I’m sure you’ve seen limbo dancing at some point in your life – you know who I mean, those folks moving to Caribbean rhythms, leaning backwards and dancing under a horizontal pole, hoping not to touch it while moving forward. When they are in a competition, the stick will be lowered gradually until only one dancer is capable of dancing under it.
Imagine you are one of these dancers and you’d like to win. Would you put the stick to the lowest point you ever managed to get through right at the start? Or would you start with a decent height, watch the competitors and make your dancing look harder than it is – just to confuse your competition a bit? Chances are you’d choose the latter.
Now let’s talk about your prices.
When clients talk to sales reps, even the very eloquent sales people often start stammering as soon as the question “how much is it” is raised. They fear to be rejected because of a price which is “too high” and therefore struggle to communicate price in a strong and self-confident way. Just imagine you’re the customer and you’re confronted with an under-confident sales person when talking about prices. There is no doubt you would start negotiating for a better price, even if the mentioned price would be fine with you.
Due to a number of reasons like lack of confidence, little knowledge about the competitive advantage over other vendors, and the absence of insights into clients’ needs, too often the first price mentioned by the sales person is already on the lower end of their price range.
The thinking goes something like this: “If I start too high, the client might immediately send me away. If I start very low and tell them that this is already a very good price, they will be more likely buy from me.”
This approach is like starting the limbo at your lowest height. You don’t have any flexibility to go lower, except for the big risk of losing it all. Just imagine you’d be competing with weak opponents and you could have won the dancing competition at a very convenient height. Starting too low increases the risk without any need.
Sell high first
Just imagine, the client would have bought 25% above your lowest price, but you never tried to sell at that price.
So, the next time you start talking about price with your customers, always remember how a limbo dancer would act.
Of course, your first price has to be reasonable. No dancer would start with a pole he can just walk under without leaning backwards. Your first price might be high, but it mustn’t be insanely high. Even if there is no competition! Because one day your client will find someone else and will never forget that you took advantage of him.

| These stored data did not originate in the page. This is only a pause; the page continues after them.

def Regs.markOf (r : Regs) : RegRef → Mark
  | .s n => (r.sc n).mark
  | .a n => (r.ac n).mark
  | .v n => (r.vc n).mark
  | .p _ => { }

/-- The control block (R318). -/
def ctlFields (c : Ctx) : List (Nat × Nat × Nat) :=
  [(0, 8, c.pc), (8, 8, c.brstate), (0x10, 8, c.ct.issued), (0x18, 8, c.pr.budget), (0x20, 8, c.ct.padv), (0x28, 8, c.ct.padb)
   , (0x30, 8, c.ct.rbcause), (0x38, 8, c.ct.rbcount)]
    ++ ((List.range 15).map fun i => (0x40 + 4 * i, 4, tget 0 c.regs.mask (i + 1))) ++ [(0x7C, 4, c.regs.depth)]
    ++ ((List.range 8).map fun i => (0x80 + 8 * i, 8, tget 0 c.ct.svcArgs i))
    ++ [(0xC0, 8, b2n c.ct.svcOpen), (0xC8, 16, regBits fun k => c.regs.isFull k)
        , (0xD8, 16, regBits fun k => (c.regs.markOf k).cause != 0)] ++ loopFields 0xE8 c.loop

/-- The registers, s, a and p in one part and v in another. -/
def regFields (r : Regs) : List (Nat × Nat × Nat) :=
  (r.s.map fun e => (saveS + 8 * e.1, 8, e.2.val.toNat)) ++ (r.a.map fun e => (saveA + 8 * e.1, 8, e.2.val.toNat))
    ++ ((List.range 8).map fun k => (saveP + 8 * k, 8, b2n (r.pv k))) ++ (r.v.map fun e => (saveV + 128 * e.1, 128, e.2.val.toNat))

/-- An entry that QPOP has not taken. -/
def QEnt.here (e : QEnt) : Bool := e.popped.isNone && !e.rpop

/-- Where an entry stands; 3 is a request saved as not sent (R340). -/
def QEnt.stateCode (e : QEnt) : Nat :=
  match e.stage with
  | .held => 1
  | .waiting => if e.unsent then 3 else 2
  | .faulted _ => 3
  | .landed => 4
def qkindCode : QKind → Nat
  | .ld => 0
  | .vld => 1
  | .st => 2
  | .vst => 3

/-- A queue: head, tail, and its entries with their addresses and data. One that a QPOP has taken is no entry any more (R63). -/
def queueFields (c : Ctx) : List (Nat × Nat × Nat) :=
  c.queues.flatMap fun q =>
    let o := saveQ + 0xA00 * q.1
    let l := q.2.filter QEnt.here
    [(o, 8, 0), (o + 8, 8, l.length)] ++ (List.range (min 16 l.length)).flatMap fun i =>
      match l[i]? with
      | none => []
      | some e => [(o + 16 + 144 * i, 8, e.ea), (o + 24 + 144 * i, 8, e.stateCode + 16 * qkindCode e.kind + 256 * e.bytes)
                   , (o + 32 + 144 * i, 128, e.data)]

/-- Every part of a save area below its frame. -/
def ctxFields (c : Ctx) : List (Nat × Nat × Nat) := ctlFields c ++ regFields c.regs ++ queueFields c

def qstageOf (n : Nat) (old : QStage) : QStage := if n = 2 ∨ n = 3 then .waiting else if n = 4 then .landed else old
def qkindOf (n : Nat) : QKind := if n = 0 then .ld else if n = 1 then .vld else if n = 2 then .st else .vst

/-- A saved register with the full and poison bits of its control block: a poison bit of its own reads as uncorrectable data (R203). -/
def bitsBack {w : Nat} (full bad k : Nat) (c : RCell w) : RCell w :=
  { c with
    full := full / 2 ^ k % 2 == 1
    mark := if bad / 2 ^ k % 2 = 0 then { } else if c.mark.cause = 0 then ⟨0x0C, 0⟩ else c.mark }

/-- A saved register with the value that its save area holds; an uncorrectable word marks it (R203, R365). -/
def importCell {w : Nat} (s : State) (m : Memory) (at_ n : Nat) (c : RCell w) : RCell w :=
  if s.vaultBad at_ n then { c with mark := ⟨0x0C, at_⟩ } else { c with val := BitVec.ofNat w (rdMem m at_ n) }
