-- ==== Sys2Proof/Machine/Tiles.lean ====
section
/-! DEFINITION. Nests and tiles: the passes that a nest names, and the writes of a tile whose windows close (R136, R137, R243 to R245,
R319). -/

namespace Sys2Proof.Machine

/-! ## Nests (R243 to R245) -/

/-- The passes of a nest. -/
def nestPasses (l : List NLevel) : Nat := l.foldl (fun a v => a * v.trip) 1

/-- The counters of pass `p`, innermost first. -/
def nestCounters : List NLevel → Nat → List Nat
  | [], _ => []
  | v :: t, p => p % v.trip :: nestCounters t (p / v.trip)

/-- The tile of pass `p` (R245). -/
def passTile (n : Nat) (l : List NLevel) (p : Nat) : Nat :=
  (n + ((l.zip (nestCounters l p)).map fun v => v.2 * v.1.tstep).sum) % 8

/-- The tiles that a nest names from tile `n`. -/
def nestTiles (n : Nat) (l : List NLevel) : List Nat :=
  (List.range 8).filter fun t => (List.range (nestPasses l)).any fun p => passTile n l p == t

/-! ## Tiles and their windows (R136, R137) -/

def Mx.tile (m : Mx) (t : Nat) : Tile := tget { } m.tiles t
def Mx.modTile (m : Mx) (t : Nat) (f : Tile → Tile) : Mx := { m with tiles := tmod { } m.tiles t f }

/-- Entries of a tile's table whose column is below `cols`, or not. -/
def colsBelow (cols : Nat) (below : Bool) (l : Tab Nat) : Tab Nat := l.filter fun e => decide (e.1 % 256 < cols) == below
def mergeTab (a b : Tab Nat) : Tab Nat := b.foldl (fun t e => tput t e.1 e.2) a

/-- One write takes effect: its columns replace the tile's (R137). -/
def TWrite.onto (w : TWrite) (i : Img) : Img :=
  if w.cols = 0 then i
  else { el := mergeTab (colsBelow w.cols false i.el) (colsBelow w.cols true w.img.el)
         sticky := mergeTab (colsBelow w.cols false i.sticky) (colsBelow w.cols true w.img.sticky)
         bad := (i.bad.filter fun k => decide (w.cols ≤ k % 256)) ++ w.img.bad.filter fun k => decide (k % 256 < w.cols) }

/-- Whether a command still has to read tile `t` as it stood at its issue. -/
def Cmd.awaits (k : Cmd) (t : Nat) : Bool :=
  match k.kind with
  | .mma _ _ _ _ n _ l _ _ _ => decide (k.next = 0) && !k.running && (nestTiles n l).contains t
  | .mdrn _ _ _ _ _ _ _ tile _ _ _ => tile == t && k.toDrain
  | _ => false

/-- The write of a tile whose window closes first. -/
def Tile.first (t : Tile) : Option TWrite :=
  t.writes.foldl (fun acc w => match acc with
    | none => some w
    | some b => if w.close < b.close then some w else acc) none

/-- The first write's effect becomes the tile's current contents; its pass-side status waits for a drain (R105). -/
def Tile.close (t : Tile) (w : TWrite) : Tile :=
  { t with img := w.onto t.img
           writes := t.writes.filter fun o => !(o.cmd == w.cmd)
           stats := t.stats ++ [(w.close, w.sat, w.flushed)] }

/-- The write of a tile that can take effect at a count: its window is the first to close and has closed, its engine has made it, and no
command still has to look past it. -/
def Mx.closable (m : Mx) (t count : Nat) : Option TWrite :=
  (m.tile t).first.filter fun w => w.ready && decide (w.close ≤ count) && m.cmds.all fun k => !k.awaits t || decide (w.close ≤ k.count)

/-- Writes of a tile that can take effect do, `n` at most. -/
def Mx.fold (m : Mx) (t count : Nat) : Nat → Mx
  | 0 => m
  | n + 1 => match m.closable t count with
    | none => m
    | some w => (m.modTile t fun v => v.close w).fold t count n

/-- The engine state of a core as it is saved: each tile as its current contents beside its open windows (R319). -/
def Mx.folded (m : Mx) (count : Nat) : Mx :=
  (List.range 8).foldl (fun m t => m.fold t count (m.tile t).writes.length) m

end Sys2Proof.Machine
end

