-- ==== Sys2Proof/Machine/Work.lean ====
section
/-! DEFINITION. Work: launch records, work identifiers, continuation records and their lists, leaving a context, the
team barrier, and retiring continuations, teams and messages (R20 to R36, R304, R316 to R320). -/

namespace Sys2Proof.Machine

/-! ## Launch records (R304) -/

/-- Bits `lo` upward, `n` of them, of the field at byte offset `off` of a launch record. -/
def lrec (raw off lo n : Nat) : Nat := raw / 2 ^ (8 * off + lo) % 2 ^ n

def lNF (raw : Nat) : Nat := lrec raw 0 0 3
def lT (raw : Nat) : Nat := lrec raw 0 4 3
def lMB (raw : Nat) : Bool := lrec raw 0 8 1 == 1
def lPinned (raw : Nat) : Bool := lrec raw 0 9 1 == 1
def lHtabv (raw : Nat) : Bool := lrec raw 0 10 1 == 1
def lSchedv (raw : Nat) : Bool := lrec raw 0 11 1 == 1
def lPrio (raw : Nat) : Nat := lrec raw 0 12 3
def lNdep (raw : Nat) : Nat := lrec raw 0 16 3
def lVersion (raw : Nat) : Nat := lrec raw 0 20 4
def lTiles (raw : Nat) : Nat := lrec raw 0 28 4
def lCap (raw : Nat) : Nat := lrec raw 0 32 32
def lWidth (raw i : Nat) : Nat := lrec raw 0x08 (7 * i) 7
def lExtent (raw i : Nat) : Nat := lrec raw (0x10 + 8 * i) 0 64
def lEntry (raw : Nat) : Nat := lrec raw 0x40 0 64
def lArgp (raw : Nat) : Nat := lrec raw 0x48 0 64
def lLmemb (raw : Nat) : Nat := lrec raw 0x50 0 32
def lVaultb (raw : Nat) : Nat := lrec raw 0x50 32 32
def lBudget (raw : Nat) : Nat := lrec raw 0x58 0 64
def lSched (raw : Nat) : Nat := lrec raw 0x60 0 64
def lHtab (raw : Nat) : Nat := lrec raw 0x68 0 64
def lHcount (raw : Nat) : Nat := lrec raw 0x70 0 64
def lCompl (raw : Nat) : Nat := lrec raw 0x78 0 64
def lDep (raw d : Nat) : Nat := lrec raw (0x80 + 16 * d) 0 64
def lDepGen (raw d : Nat) : Nat := lrec raw (0x80 + 16 * d) 64 16
def lDepErrok (raw d : Nat) : Bool := lrec raw (0x80 + 16 * d) 96 1 == 1
def lCsync (raw : Nat) : Nat := lrec raw 0xC0 0 64

/-! ## Work identifiers (R20, R21, R171) -/

/-- Total width of fields `i` to F - 1. -/
def widthFrom (raw i : Nat) : Nat := ((List.range (lNF raw - i)).map fun k => lWidth raw (i + k)).sum

/-- Field `i` of an identifier: bits above field 0 do not enter. -/
def widField (raw wid i : Nat) : Nat := wid / 2 ^ widthFrom raw (i + 1) % 2 ^ lWidth raw i

/-- The mixed-radix value of fields `i` to `j - 1`, the first the most significant (R21). -/
def mixed (raw wid i j : Nat) : Nat :=
  (List.range (j - i)).foldl (fun acc k => acc * lExtent raw (i + k) + widField raw wid (i + k)) 0

def teamOrdinal (raw wid : Nat) : Nat := mixed raw wid 0 (lT raw)
def teamRank (raw wid : Nat) : Nat := mixed raw wid (lT raw) (lNF raw)

/-- The product of the extents of fields `i` to `j - 1`. -/
def extProd (raw i j : Nat) : Nat := (List.range (j - i)).foldl (fun acc k => acc * lExtent raw (i + k)) 1

def teamSize (raw : Nat) : Nat := extProd raw (lT raw) (lNF raw)
def teamCount (raw : Nat) : Nat := extProd raw 0 (lT raw)

/-- Fields 0 to T - 1 name the team; an identifier's member part lies below (R30). -/
def teamKey (raw wid : Nat) : Nat := wid % 2 ^ widthFrom raw 0 / 2 ^ widthFrom raw (lT raw)

/-- The identifier of the element with a dense number over fields `i` to `j - 1`, last field fastest. -/
def widOfDense (raw i j n : Nat) : Nat :=
  ((List.range (j - i)).foldr (fun k (acc : Nat × Nat) =>
    (acc.1 + acc.2 % lExtent raw (i + k) * 2 ^ widthFrom raw (i + k + 1), acc.2 / lExtent raw (i + k))) (0, n)).1

/-- The identifier of item `rank` of a team (R22). -/
def itemWid (raw key rank : Nat) : Nat :=
  key * 2 ^ widthFrom raw (lT raw) + widOfDense raw (lT raw) (lNF raw) rank

/-- The team key of dense ordinal `n` (R22). -/
def ordinalKey (raw n : Nat) : Nat := widOfDense raw 0 (lT raw) n / 2 ^ widthFrom raw (lT raw)

/-- The dense ordinal of a team key, and whether its fields lie within their extents (R21, R30). -/
def keyOrdinal (raw key : Nat) : Nat := teamOrdinal raw (key * 2 ^ widthFrom raw (lT raw))
def keyInside (raw key : Nat) : Bool :=
  (List.range (lT raw)).all fun i => decide (widField raw (key * 2 ^ widthFrom raw (lT raw)) i < lExtent raw i)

Proper pricing discussions
For a proper price discussion, pay attention to these topics:
- Be aware of the weaknesses of your competition and the real need of your client. You will be more competitive if you show your client how he can achieve his results with your solution and highlight where you are strong and others are not.

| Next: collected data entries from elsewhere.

-- ==== Sys2Proof/Machine/Array.lean ====
section
/-! DEFINITION. The matrix engine at work: weight loads, passes through the array, drains, and windows closing (R96 to R106,
R136 to R138, R241, R242, R245 to R253). -/

namespace Sys2Proof.Machine

/-! ## Operand groups (R96 to R98) -/

/-- The 32 elements of a K-group: original values, which are excluded by padding, and whether they are integers, whose sign s is +1
(R95). -/
structure KGroup where
  vals : List FV
  excl : List Bool
  scale : Nat
  int : Bool
  deriving DecidableEq, Repr

/-- An excluded element enters as magnitude 0 (R98). -/
def KGroup.entering (g : KGroup) : List FV := (g.vals.zip g.excl).map fun v => if v.2 then .zero else v.1

/-- Alignment by the operand's format (R96 to R98). -/
def KGroup.align (g : KGroup) (fmt w : Nat) (rne : Bool) : AGroup :=
  match AFmt.ofCode fmt with
  | some (.flt f) => alignFloat f w rne g.entering
  | some (.mx f) => if g.scale = 0xFF then ⟨g.vals.map fun _ => 0, 0, false⟩ else alignMx f g.scale w rne g.entering
  | _ => alignInt g.entering

/-- Whether a format code names an integer format. -/
def fmtInt (fmt : Nat) : Bool := AFmt.ofCode fmt == some .sint || AFmt.ofCode fmt == some .uint

/-- The value of a container in a format; bits above the element are ignored (R236). -/
def elemVal (fmt w scale x : Nat) : FV :=
  match AFmt.ofCode fmt with
  | none => .zero
  | some a => a.val w scale (x % 2 ^ a.bits w)

/-! ## Chunk sums (R99, R103) -/

/-- An aligned group with the original values it came from. -/
structure Aligned where
  grp : KGroup
  al : AGroup
  deriving DecidableEq, Repr

def alignAll (fmt w : Nat) (rne : Bool) (gs : List KGroup) : List Aligned := gs.map fun g => ⟨g, g.align fmt w rne⟩

/-- One group's contribution: the sum of products in units of both alignments (R99). -/
def groupSum (a w : Aligned) : Dy :=
  let x : Int := ((a.al.mags.zip w.al.mags).map fun p => p.1 * p.2).sum
  ⟨decide (x < 0), x.natAbs, a.al.unit + w.al.unit⟩

/-- The exact chunk sum (R99). -/
def chunkSum (as ws : List Aligned) : Dy :=
  (as.zip ws).foldl (fun acc p => Dy.add .rne acc (groupSum p.1 p.2)) ⟨false, 0, 0⟩

/-- Whether an element's sign s is -1 (R95, R99). -/
def KGroup.neg (g : KGroup) (i : Nat) : Bool := !g.int && (g.vals.getD i .zero).sign

/-- Every product of the chunk is -0, or there is none (R100). -/
def allNegZero (as ws : List Aligned) : Bool :=
  (as.zip ws).all fun p =>
    ((List.range 32).all fun i =>
      p.1.grp.excl.getD i true || p.2.grp.excl.getD i true
        || (p.1.al.mags.getD i 0 * p.2.al.mags.getD i 0 == 0
            && xor (p.1.grp.neg i) (p.2.grp.neg i)))

/-- NAN, PINF and NINF bits of the pairs of a chunk: 1, 2 and 4 (R103). -/
def chunkSpecials (as ws : List Aligned) : Nat :=
  (as.zip ws).foldl (fun acc p => (List.range 32).foldl (fun acc i =>
    if p.1.grp.excl.getD i true || p.2.grp.excl.getD i true then acc
    else match specialOf (p.1.grp.vals.getD i .zero) (p.2.grp.vals.getD i .zero) with
      | .none => acc
      | .nan => acc ||| 1
      | .pinf => acc ||| 2
      | .ninf => acc ||| 4) acc) 0

/-! ## Accumulation (R100, R102, R252) -/

/-- The value of an accumulator element, or of a perturbation's operand, in a mode. -/
def accVal (mode x : Nat) : FV :=
  match mode with
  | 0 => fp32.val (x % 2 ^ 32)
  | 1 => fp64.val (x % 2 ^ 64)
  | 4 => .fin (Dy.ofInt (sextN x 64))
  | _ => .fin (Dy.ofInt (sextN x 32))
def pertVal (mode x : Nat) : FV :=
  match mode with
  | 0 => fp32.val (x % 2 ^ 32)
  | 1 => fp64.val (x % 2 ^ 64)
  | _ => .fin (Dy.ofInt (sextN x 64))

def FV.int : FV → Int
  | .fin d => d.toInt .rtz
  | _ => 0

- Get a sense of your clients’ budget and the urgency of their project/request. When I sold enterprise software, I always asked my clients questions like, “Are you looking for a solution for Euro 5 000 or 500 000?” I used extreme numbers and I did it on purpose, because this elicits an immediate reaction. If you ask “R5 000 or R6 000?” What would you expect the answer to be? R5 000 of course! Extreme numbers give room for negotiation. The more urgent the request, the more they will focus on a solution solving their problem instead of just looking for a bargain.
- Never, ever start with the lowest price. Never. You need to have some space to maneuver.
- If you need to reduce the price, request something in return from your client. It can be a shorter payment period, a guaranteed number of orders, a reference letter, etc.
I have never had a price negotiation where I lowered the price and did not get anything in return.
Accepting low prices
Finally, if you are going to accept a low price, be aware of the position you are putting yourself in when doing so: It’s extremely hard to increase the prices up to the fees you really need to make if you have already sold for the lowest possible price! To take this client from a low price to an appropriate fee might be a task impossible to achieve. And maybe this client with that little margin keeps you away from another client with much better margins and business.
I learnt this lesson the hard way with one major client. In the beginning, I gave him a very good price because it was a huge opportunity. We made some good deals, but it was almost impossible to raise the prices. After three years I made almost 30% less money with him per day compared to other clients. So I ended up preferring to work with other clients instead of him.
So, be careful with your pricing, just the way you would act with the stick if you’d be a world class limbo dancer: Never start too low.